1. A video processing method, comprising:

searching for a frame interval determining a current block in a current frame within a frame sequence, the frame interval indicating a set of frames in the frame sequence, the set of frames having co-located blocks of the current block that meet an error metric requirement as compared to the current block, the co-located blocks of the current block being the same size as the current block and the coordinates of the current block in the corresponding frame; the error metric requirements include a first requirement for error between the current block and each of the co-located blocks, and a second requirement for integrated error of a plurality of the co-located blocks and the current block;

Determining a replacement block based on the co-located blocks in the set of frames; and

Replacing the current block in the current frame with the replacement block;

wherein determining the frame interval of the current block in the current frame in the frame sequence comprises:

determining a starting frame before the current frame, wherein the starting frame and a co-located block of the current block in a frame between the starting frame and the current frame meet the error metric requirement compared with the current block;

and/or the number of the groups of groups,

and determining an end frame after the current frame, wherein the end frame and frames between the current frame and the end frame comprise co-located blocks of the current block, and the co-located blocks of the current block meet the error metric requirement compared with the current block.

2. The method as recited in claim 1, further comprising:

the current block is divided into smaller blocks in response to the frame interval being less than a predetermined threshold, and a size of the smaller blocks meets a size requirement.
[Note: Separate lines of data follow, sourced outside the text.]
/-- `READY` written and `ECODE` cleared, as one mask. -/
theorem setEcode_ok_setReady (st : BitVec 8) (v : Bool) :
    setEcode (setReady st v) .ok = (st &&& 0xD8) ||| (if v then 0x20 else 0x00) := by
  rw [setEcode_ok, setReady, BitVec.and_or_distrib_right, BitVec.and_assoc]
  cases v <;> rfl

/-- Settles O55: format R on the named word, with the masked word's test in `READY`, and the rule's example words. -/
theorem cnvRdyWritesReady : Obligations.CnvRdyWritesReady := by
  refine ⟨fun c => decode_ok_iff_eq_add c (f := .cnvRdy) (fun _ => rfl) fun _ => rfl, fun s r hr => ?_, by decide,
    by decide⟩
  rw [exec_cnvRdy, onWord_of_ne_three hr, succeed, convRdy_status, setEcode_ok_setReady]
  simp only [ready, bne_iff_ne]
  rfl

/-! ## The three conversions of a measurement -/

/-- The bits of `STATUS` outside `ECODE` are out of the reach of its writes. -/
theorem setEcode_and_mask (st : BitVec 8) (e : ErrorCode) : setEcode st e &&& 0xF8 = st &&& 0xF8 := by
  cases e <;> revert st <;> decide

/-- A later write of `ECODE` stands alone. -/
theorem setEcode_setEcode (st : BitVec 8) (e e' : ErrorCode) : setEcode (setEcode st e) e' = setEcode st e' :=
  congrArg (· ||| e'.bits.setWidth 8) (setEcode_and_mask st e)

/-- The orders of three things. -/
theorem perm_three {α : Type} {l : List α} {a b c : α} (h : l.Perm [a, b, c]) :
    l = [a, b, c] ∨ l = [b, a, c] ∨ l = [b, c, a] ∨ l = [a, c, b] ∨ l = [c, a, b] ∨ l = [c, b, a] := by
  have hmem := List.mem_permutations'.2 h
  simpa [List.permutations'] using hmem

/-- In every order the three single conversions leave the three results of `CNV.ALL`; each of them clears `ECODE`. -/
theorem runCommands_conversions {is : List Instr} (h : is.Perm [.cnvCo2 0, .cnvTmp 1, .cnvHum 2]) (s : State) :
    runCommands is s = some (s.withBlk (succeed (convAll Config.params.params s.blk))) := by
  have hrun : runCommands is s = some (s.withBlk { convAll Config.params.params s.blk with
      status := setEcode (setEcode (setEcode s.blk.status .ok) .ok) .ok }) := by
    rcases perm_three h with rfl | rfl | rfl | rfl | rfl | rfl <;> rfl
  rw [hrun, setEcode_setEcode, setEcode_setEcode]
  rfl

/-- Settles O56: the block of `convAll`, the single conversions in their orders, and the example values. -/
theorem cnvAllConvertsTheThreeWords : Obligations.CnvAllConvertsTheThreeWords := by
  obtain ⟨-, -, -, -, -, htmp⟩ := linConv_profileRef_tmp
  obtain ⟨-, -, -, hhum⟩ := linConv_profileRef_hum
  refine ⟨fun c => decode_ok_iff_eq c rfl rfl, fun s => ?_,
    fun s is hperm => ⟨_, exec_cnvAll s, runCommands_conversions hperm s⟩, linConv_profileRef_co2, htmp, hhum⟩
  rw [exec_cnvAll, succeed, setEcode_ok]
  rfl

/-! ## Converting what a failed decode leaves -/

theorem lin_zero (p : Params) (f : Family) (ch : Channel) : lin p f ch 0 = ((p.profile f).conv ch).off := linConv_zero _

/-- Words that are zero convert to the family's offsets. -/
theorem convAll_of_words_zero (p : Params) {b : Block} (h0 : b.w0 = 0) (h1 : b.w1 = 0) (h2 : b.w2 = 0) :
    (convAll p b).co2 = resultBits (p.profile b.family).co2.off ∧
    (convAll p b).temp = resultBits (p.profile b.family).tmp.off ∧
    (convAll p b).hum = resultBits (p.profile b.family).hum.off := by
  rw [convAll_co2, convAll_temp, convAll_hum, h0, h1, h2]
  exact ⟨congrArg resultBits (lin_zero p _ .co2), congrArg resultBits (lin_zero p _ .tmp),
    congrArg resultBits (lin_zero p _ .hum)⟩

/-- Settles O57: a failed `FRM.DEC` leaves zero words and keeps the family, and `CNV.ALL` clears `ECODE`. -/
theorem convertingAfterAFailedDecodeHidesTheError : Obligations.ConvertingAfterAFailedDecodeHidesTheError := by
  intro s t hdec hfailed
  obtain ⟨h0, h1, h2, -, -⟩ := failedFrmDecDiscardsTheFrame s t hdec hfailed
  have hfamily : t.blk.family = s.blk.family := congrArg ctrlFam (exec_ctrl hdec)
  have hresults := convAll_of_words_zero Config.params.params h0 h1 h2
  rw [hfamily] at hresults
  exact ⟨_, exec_cnvAll t, statusEcode_setEcode _ .ok, hresults⟩

end Sys2Proof.Machine

/-! PROOFS. The control commands, and what a command and an access depend on (spec/43_control.md R140, R141, R145, R146). -/

namespace Sys2Proof.Machine

/-- Settles O58: `NOP` has the one byte `0x00`, and its meaning is the state it starts from. -/
theorem nopChangesNothing : Obligations.NopChangesNothing :=
  ⟨fun c => decode_ok_iff_eq c rfl rfl, exec_nop⟩

/-- Settles O13: `CLR` has the one byte `0xF0` and leaves the block of the reset state, which `resetValuesOfTheBlock`
describes. -/
theorem clrLeavesTheResetState : Obligations.ClrLeavesTheResetState :=
  ⟨fun c => decode_ok_iff_eq c rfl rfl, resetValuesOfTheBlock, exec_clr⟩

/-- Settles O17: each of the ways a command can end is a next state with another block. -/
theorem everyCommandCompletes : Obligations.EveryCommandCompletes := fun i s =>
  let ⟨b, hexec, _⟩ := exec_result i s
  ⟨b, hexec⟩

section

variable {s s' t t' : State}

/-- From equal blocks a command leaves equal blocks (R146). -/
theorem exec_blk_congr {i : Instr} (hblk : s.blk = s'.blk) (h : exec i s = .next t) (h' : exec i s' = .next t') :
    t.blk = t'.blk := by
  obtain ⟨c, hc⟩ := exec_uniform i s.blk
  have hs : exec i s = .next ⟨c, s.pending, s.returned⟩ := hc s.pending s.returned
  have hs' : exec i s' = .next ⟨c, s'.pending, s'.returned⟩ := by
    rw [hblk] at hc
    exact hc s'.pending s'.returned
  cases hs.symm.trans h
  cases hs'.symm.trans h'
  rfl

/-- From equal blocks a byte written to `CMD` leaves equal blocks, legal or not. -/
theorem command_blk_congr {c : BitVec 8} (hblk : s.blk = s'.blk) (h : command c s = .next t)
    (h' : command c s' = .next t') : t.blk = t'.blk := by
  cases hd : decode c with
  | ok i =>
    rw [command_legal hd] at h h'
    exact exec_blk_congr hblk h h'
  | error e =>
    cases (command_illegal hd s).symm.trans h
    cases (command_illegal hd s').symm.trans h'
    exact congrArg (raise .illegalCommand) hblk

/-- From equal blocks an access leaves equal blocks. -/
theorem serve_blk_congr {a : HostAction} (hblk : s.blk = s'.blk) (h : serve a s = .next t)
    (h' : serve a s' = .next t') : t.blk = t'.blk := by
  cases a with
  | read n =>
    cases (serve_read n s).symm.trans h
    cases (serve_read n s').symm.trans h'
    exact hblk
  | reset =>
    cases (serve_reset s).symm.trans h
    cases (serve_reset s').symm.trans h'
    rfl
  | write n v =>
    by_cases hn : n = cmdReg
    · subst hn
      rw [serve_command] at h h'
      exact command_blk_congr hblk h h'
    · cases (serve_write hn v s).symm.trans h
      cases (serve_write hn v s').symm.trans h'
      exact congrArg (writeReg · n v) hblk

end

/-- Settles O10: both states are idle, or both serve the same access on the same block. -/
theorem stepReadsBlockAndAccessOnly : Obligations.StepReadsBlockAndAccessOnly := by
  intro s s' t t' hblk hhead h h'
  cases hp : s.pending with
  | nil =>
    rw [hp, List.head?_nil, eq_comm, List.head?_eq_none_iff] at hhead
    cases (step_idle hp).symm.trans h
    cases (step_idle hhead).symm.trans h'
    exact hblk
  | cons a rest =>
    rw [hp, List.head?_cons, eq_comm, List.head?_eq_some_iff] at hhead
    obtain ⟨rest', hp'⟩ := hhead
    rw [step_serve hp] at h
    rw [step_serve hp'] at h'
    exact serve_blk_congr (s := { s with pending := rest }) (s' := { s' with pending := rest' }) hblk h h'

end Sys2Proof.Machine

/-! PROOFS. What each error writes, and when `FRM.DEC` raises which (spec/60_exceptions.md R151, R152, R154). -/

namespace Sys2Proof.Machine

/-! ## The register writes of `raise` -/

/-- Settles O25: `raise` error by error; the code's three bits are the low ones of `STATUS`. -/
theorem raiseWritesExactlyTheListedRegisters : Obligations.RaiseWritesExactlyTheListedRegisters := fun b =>
  ⟨raise_illegalCommand b, raise_lengthError b, fun i => raise_checksumError i b⟩

/-! ## The conditions of the two errors, on the registers -/

/-- A count is expected when `CTRL.EXPEN` is set, and then it is `CTRL.EXPW` (R21). -/
theorem expected_eq_some_iff {b : Block} {n : Nat} :
    b.expected = some n ↔ b.ctrl.getLsbD 1 = true ∧ n = (b.ctrl.extractLsb' 2 2).toNat := by
  rw [Block.expected, Option.ite_none_right_eq_some, Option.some.injEq, eq_comm (b := n)]
  rfl

/-- The test of R105 on `LEN` and the expected count reads as R152 writes it. -/
theorem badFrameLength_iff_lengthBad (b : Block) : badFrameLength b.len.toNat b.expected = true ↔ lengthBad b := by
  simp only [badFrameLength_iff, lengthBad, expected_eq_some_iff, and_assoc, exists_and_left, exists_eq_left]

theorem badFrameLength_eq_false_iff (b : Block) : badFrameLength b.len.toNat b.expected = false ↔ ¬lengthBad b := by
  rw [← badFrameLength_iff_lengthBad, Bool.not_eq_true]

/-- A group of the bytes that `FRM.DEC` reads is good when the group of the buffer carries its checksum. -/
theorem frameGood_iff_groupMatches (b : Block) {i : Nat} (hi : i < b.len.toNat / 3) :
    frameGood b.frameBytes i ↔ groupMatches b i := frameGood_frameBytes b hi

theorem decodeFrame_frameBytes_badLength_iff (b : Block) :
    decodeFrame b.frameBytes b.expected = .badLength ↔ lengthBad b := by
  rw [decodeFrame_eq_iff, ← badFrameLength_iff_lengthBad, ← frameBytes_length]
  exact ⟨fun | .badLength hlen => hlen, .badLength⟩

theorem decodeFrame_frameBytes_badChecksum {b : Block} {i : Nat} (hlen : ¬lengthBad b) (hi : i < b.len.toNat / 3)
    (hbad : ¬groupMatches b i) (hgood : ∀ j < i, groupMatches b j) :
    decodeFrame b.frameBytes b.expected = .badChecksum i :=
  decodeFrame_eq_iff.2 <| .badChecksum
    (by rwa [frameBytes_length, badFrameLength_eq_false_iff])
    i
    (by rwa [frameBytes_length])
    (by rwa [frameGood_iff_groupMatches b hi])
    fun j hj => (frameGood_iff_groupMatches b (hj.trans hi)).2 (hgood j hj)

/-! ## The two errors of `FRM.DEC` -/

/-- Of the three outcomes only a bad length leaves `ECODE` 2. -/
theorem eq_badLength_of_statusEcode_afterDecode {b : Block} {r : FrameResult}
    (h : statusEcode (b.afterDecode r).status = 2) : r = .badLength := by
  cases r with
  | words => exact absurd ((statusEcode_setEcode _ .ok).symm.trans h) (by decide)
  | badLength => rfl
  | badChecksum => exact absurd ((statusEcode_setEcode _ .checksum).symm.trans h) (by decide)

/-- Settles O41: a bad length raises `LengthError`, and the other two outcomes leave `ECODE` 0 and 1. -/
theorem frmDecLengthError : Obligations.FrmDecLengthError := by
  refine fun s => ⟨fun hbad => ?_, fun t h hcode => ?_⟩
  · obtain ⟨-, hraise, -⟩ := raiseWritesExactlyTheListedRegisters s.blk
    rw [exec_frmDec_afterDecode, (decodeFrame_frameBytes_badLength_iff s.blk).2 hbad, Block.afterDecode, hraise]
    rfl
  · cases (exec_frmDec_afterDecode s).symm.trans h
    exact (decodeFrame_frameBytes_badLength_iff s.blk).1 (eq_badLength_of_statusEcode_afterDecode hcode)

/-- Settles O42: `decode` stops at group `i`, and `FRM.DEC` has computed the checksum of its word by then. -/
theorem frmDecChecksumError : Obligations.FrmDecChecksumError := by
  intro s i hlen hi hbad hgood
  have hgroups : i ≤ 2 := by
    have hnine : ¬9 < s.blk.len.toNat := fun h => hlen (.inl h)
    omega
  have hword : frameWord s.blk.frameBytes i = groupWord s.blk i := frameWord_frameBytes s.blk hi
  obtain ⟨-, -, hraise⟩ := raiseWritesExactlyTheListedRegisters { s.blk with crc := crc8 (groupWord s.blk i) }
  rw [exec_frmDec_afterDecode, decodeFrame_frameBytes_badChecksum hlen hi hbad hgood, Block.afterDecode, hword, hraise]
  exact ⟨hgroups, rfl⟩

end Sys2Proof.Machine

/-! PROOFS. What the converter and the checksum verification left behind stays through every other access
(spec/70_reset_and_hazards.md R179). -/

namespace Sys2Proof.Machine

/-! ## The results of a block -/

/-- The result registers and the result flags (R179): `CO2`, `TEMP`, `HUM`, `MATCH`, `READY`. -/
def Block.results (b : Block) : BitVec 32 × BitVec 32 × BitVec 32 × Bool × Bool :=
  (b.co2, b.temp, b.hum, statusMatch b.status, statusReady b.status)

theorem results_eq_iff {b b' : Block} :
    b'.results = b.results ↔ b'.co2 = b.co2 ∧ b'.temp = b.temp ∧ b'.hum = b.hum ∧
      statusMatch b'.status = statusMatch b.status ∧ statusReady b'.status = statusReady b.status := by
  simp only [Block.results, Prod.mk.injEq]

@[simp] theorem results_writeReg (b : Block) (n : BitVec 8) (v : Nat) : (writeReg b n v).results = b.results := by
  simp [Block.results]

@[simp] theorem results_raise (e : CommandError) (b : Block) : (raise e b).results = b.results := by
  simp [Block.results]

/-! ## One command, one step -/

theorem ne_of_keepsResults {i j : Instr} (hi : keepsResults i) (hj : ¬keepsResults j) : i ≠ j := fun h => hj (h ▸ hi)

/-- A command that is none of the results' writers keeps them, however it ends. -/
theorem ExecResult.results_eq {b b' : Block} {i : Instr} (hr : ExecResult b i b') (hi : keepsResults i) :
    b'.results = b.results := by
  have hclr : i ≠ .clr := ne_of_keepsResults hi id
  have hall : i ≠ .cnvAll := ne_of_keepsResults hi id
  exact results_eq_iff.2 ⟨hr.co2_eq (fun _ => ne_of_keepsResults hi id) hall hclr,
    hr.temp_eq (fun _ => ne_of_keepsResults hi id) hall hclr,
    hr.hum_eq (fun _ => ne_of_keepsResults hi id) hall hclr,
    hr.statusMatch_eq (fun _ => ne_of_keepsResults hi id) hclr,
    hr.statusReady_eq (fun _ => ne_of_keepsResults hi id) hclr⟩

/-- An access that is no reset and whose command, if it is one, writes no result (R179). -/
def HostAction.SparesResults (a : HostAction) : Prop :=
  a ≠ .reset ∧ ∀ v i, a = .write cmdReg v → decode (commandByte v) = .ok i → keepsResults i

theorem step_results {s t : State} (hs : ∀ a ∈ s.pending, a.SparesResults) (h : step s = .next t) :
    t.blk.results = s.blk.results := by
  rcases step_cases s with ⟨-, e⟩ | ⟨n, rest, -, e⟩ | ⟨n, v, rest, -, -, e⟩ | ⟨v, rest, i, hp, hd, e⟩ |
    ⟨v, rest, err, -, -, e⟩ | ⟨rest, hp, -⟩
  · cases e.symm.trans h
    rfl
  · cases e.symm.trans h
    rfl
  · cases e.symm.trans h
    exact results_writeReg s.blk n v
  · obtain ⟨-, hr⟩ := exec_inversion (e.symm.trans h)
    obtain ⟨-, hcommand⟩ := hs (.write cmdReg v) (by simp [hp])
    exact hr.results_eq (hcommand v i rfl hd)
  · cases e.symm.trans h
    exact results_raise .illegalCommand s.blk
  · obtain ⟨hreset, -⟩ := hs .reset (by simp [hp])
    exact absurd rfl hreset

/-- A step takes the access it serves off the pending ones and leaves the others (R47, R145). -/
theorem step_pending {s t : State} (h : step s = .next t) : t.pending = s.pending.tail := by
  cases hp : s.pending with
  | nil =>
    cases (step_idle hp).symm.trans h
    exact hp
  | cons a rest =>
    obtain ⟨b, vs, hserve⟩ := serve_uniform a s
    cases ((step_serve hp).trans (hserve rest)).symm.trans h
    rfl

/-! ## Runs -/

theorem run_results {s t : State} {k : Nat} (hs : ∀ a ∈ s.pending, a.SparesResults)
    (h : Host.Core.run Sys2Proof.core k s = .next t) : t.blk.results = s.blk.results := by
  induction k generalizing s with
  | zero =>
    cases (run_zero s).symm.trans h
    rfl
  | succ k ih =>
    obtain ⟨u, hu⟩ := step_total s
    have hrest : ∀ a ∈ u.pending, a.SparesResults := fun a ha =>
      hs a (List.mem_of_mem_tail (step_pending hu ▸ ha))
    calc t.blk.results
      _ = u.blk.results := ih hrest ((run_succ hu k).symm.trans h)
      _ = s.blk.results := step_results hs hu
3. The method as recited in claim 1, further comprising:

dividing the current frame into maximum blocks meeting the maximum size requirement; and

Each of the maximum blocks is recursively partitioned based on a frame interval requirement and a minimum size requirement.
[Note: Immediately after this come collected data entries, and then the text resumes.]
-- ==== Sys2Proof/WellFormed.lean ====
section
/-! DEFINITION. Which terms of `Instr` stand for a word of their own row (30_encoding.md R65 to R67). -/

namespace Sys2Proof

/-- The unrecognised space, as 30_encoding.md R67 lists it. -/
def isUnrecognised (w : Word) : Bool :=
  let low  := w.toNat % 16
  let byte := w.toNat % 256
  match w.toNat / 4096 with
  | 0x8 => [0x8, 0x9, 0xA, 0xB, 0xC, 0xD, 0xF].contains low
  | 0xE => !([0x9E, 0xA1].contains byte)
  | 0xF => !([0x07, 0x0A, 0x15, 0x18, 0x1E, 0x29, 0x33, 0x55, 0x65].contains byte)
  | _   => false

/-- A SYS word is any word of family 0 other than 00E0 and 00EE (40_flow.md R80); an `unrecognised`
term carries a word of R67; every operand value of every other row is legal (R63, R68). -/
def Instr.wf : Instr → Bool
  | .sys nnn        => nnn != 0x0E0#12 && nnn != 0x0EE#12
  | .unrecognised w => isUnrecognised w
  | .cls | .ret | .jp _ | .call _ | .seImm _ _ | .sneImm _ _ | .seReg _ _ _ | .ldImm _ _
  | .addImm _ _ | .ldReg _ _ | .orReg _ _ | .andReg _ _ | .xorReg _ _ | .addReg _ _ | .subReg _ _
  | .shrReg _ _ | .subnReg _ _ | .shlReg _ _ | .sneReg _ _ _ | .ldI _ | .jpV0 _ | .rnd _ _
  | .drw _ _ _ | .skp _ | .sknp _ | .ldVxDT _ | .ldVxK _ | .ldDTVx _ | .ldSTVx _ | .addI _ | .ldF _
  | .ldB _ | .store _ | .load _ => true

end Sys2Proof
end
4. The method as recited in claim 1, further comprising:

dividing the current frame into minimum blocks meeting the minimum size requirement; and

And recursively merging the adjacent minimum blocks based on the frame interval requirement and the maximum size requirement.

5. The method of claim 1, wherein the error is calculated as at least one of a sum of absolute differences, a mean square error, and a pixel weighted difference.

6. The method according to any one of claims 1-5, wherein determining a replacement block comprises:

the co-located block is filtered to determine the replacement block.

7. The method of claim 6, wherein filtering the parity block comprises:

the co-located block is filtered using at least one of a mean filter, a median filter, and a gaussian filter.

8. A video processing apparatus, comprising:

a first determining module configured to search for and determine a frame interval of a current block in a current frame within a frame sequence, the frame interval indicating a group of frames in the frame sequence, the group of frames having co-located blocks of the current block that meet an error metric requirement as compared to the current block, the co-located blocks of the current block being the same size as the current block and the coordinates of the current block in the corresponding frame; the error metric requirements include a first requirement for error between the current block and each of the co-located blocks, and a second requirement for integrated error of a plurality of the co-located blocks and the current block;

A replacement module for replacing the current block in the current frame with the replacement block;

wherein the first determining module determines a frame interval of a current block in a current frame in the frame sequence, comprising:

and/or the number of the groups of groups,

9. A video processing apparatus, comprising: a processor and a memory having stored therein computer readable instructions executable by the processor to implement the method according to claims 1-7.

10. A computer storage medium storing computer readable instructions executable by at least one processor to implement the method according to claims 1-7.